* _Activity_
Filter these entries down to the lines that hold the word "obtain", and show each of them.

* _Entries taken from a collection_
- Opening Delimiter -

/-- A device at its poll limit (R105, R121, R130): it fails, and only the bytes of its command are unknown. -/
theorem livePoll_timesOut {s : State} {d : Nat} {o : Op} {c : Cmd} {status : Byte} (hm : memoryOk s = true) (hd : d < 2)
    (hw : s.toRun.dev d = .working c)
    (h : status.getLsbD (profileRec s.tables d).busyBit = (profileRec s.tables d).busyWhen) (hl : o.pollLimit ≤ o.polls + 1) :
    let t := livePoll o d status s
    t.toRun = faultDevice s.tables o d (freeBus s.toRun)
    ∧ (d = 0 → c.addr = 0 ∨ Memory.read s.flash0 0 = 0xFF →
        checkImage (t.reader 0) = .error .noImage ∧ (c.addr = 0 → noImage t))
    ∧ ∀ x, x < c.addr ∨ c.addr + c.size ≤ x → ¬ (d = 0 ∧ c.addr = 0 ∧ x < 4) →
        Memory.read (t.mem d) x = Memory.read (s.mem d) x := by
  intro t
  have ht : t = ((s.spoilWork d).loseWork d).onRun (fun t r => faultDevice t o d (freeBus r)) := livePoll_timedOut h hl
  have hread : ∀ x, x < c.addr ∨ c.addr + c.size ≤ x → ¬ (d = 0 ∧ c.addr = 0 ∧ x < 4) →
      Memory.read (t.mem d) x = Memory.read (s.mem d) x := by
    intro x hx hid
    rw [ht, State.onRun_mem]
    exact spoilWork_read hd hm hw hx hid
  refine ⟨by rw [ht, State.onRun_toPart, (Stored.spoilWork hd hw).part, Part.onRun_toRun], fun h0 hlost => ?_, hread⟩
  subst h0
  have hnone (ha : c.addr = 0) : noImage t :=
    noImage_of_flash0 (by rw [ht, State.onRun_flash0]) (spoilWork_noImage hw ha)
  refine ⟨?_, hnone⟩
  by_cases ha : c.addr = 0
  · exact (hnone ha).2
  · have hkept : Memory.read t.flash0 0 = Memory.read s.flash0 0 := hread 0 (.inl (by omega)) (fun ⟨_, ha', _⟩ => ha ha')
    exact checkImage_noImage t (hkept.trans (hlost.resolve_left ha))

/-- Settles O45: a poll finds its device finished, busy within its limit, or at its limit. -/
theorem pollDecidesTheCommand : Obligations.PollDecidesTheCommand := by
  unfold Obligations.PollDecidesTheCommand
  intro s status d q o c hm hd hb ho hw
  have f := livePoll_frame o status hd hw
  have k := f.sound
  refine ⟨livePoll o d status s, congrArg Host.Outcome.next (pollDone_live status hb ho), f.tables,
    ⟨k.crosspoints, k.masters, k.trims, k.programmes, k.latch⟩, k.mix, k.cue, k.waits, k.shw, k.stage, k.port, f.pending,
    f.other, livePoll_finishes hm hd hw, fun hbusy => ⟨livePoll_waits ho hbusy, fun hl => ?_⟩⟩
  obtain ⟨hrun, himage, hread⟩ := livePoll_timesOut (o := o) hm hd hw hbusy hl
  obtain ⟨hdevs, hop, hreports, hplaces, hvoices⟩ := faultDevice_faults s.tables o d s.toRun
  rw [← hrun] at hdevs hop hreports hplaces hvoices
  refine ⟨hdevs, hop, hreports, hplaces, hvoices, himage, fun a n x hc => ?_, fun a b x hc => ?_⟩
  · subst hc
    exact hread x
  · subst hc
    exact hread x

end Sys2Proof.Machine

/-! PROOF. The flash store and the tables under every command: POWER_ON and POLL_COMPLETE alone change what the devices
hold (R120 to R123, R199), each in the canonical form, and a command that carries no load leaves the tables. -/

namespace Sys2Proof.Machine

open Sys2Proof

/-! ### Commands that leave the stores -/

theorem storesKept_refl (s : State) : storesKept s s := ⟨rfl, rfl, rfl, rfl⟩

- Closing Delimiter -

* _Answer section_
  obtain ⟨hrun, himage, hread⟩ := livePoll_timesOut (o := o) hm hd hw hbusy hl
  obtain ⟨hdevs, hop, hreports, hplaces, hvoices⟩ := faultDevice_faults s.tables o d s.toRun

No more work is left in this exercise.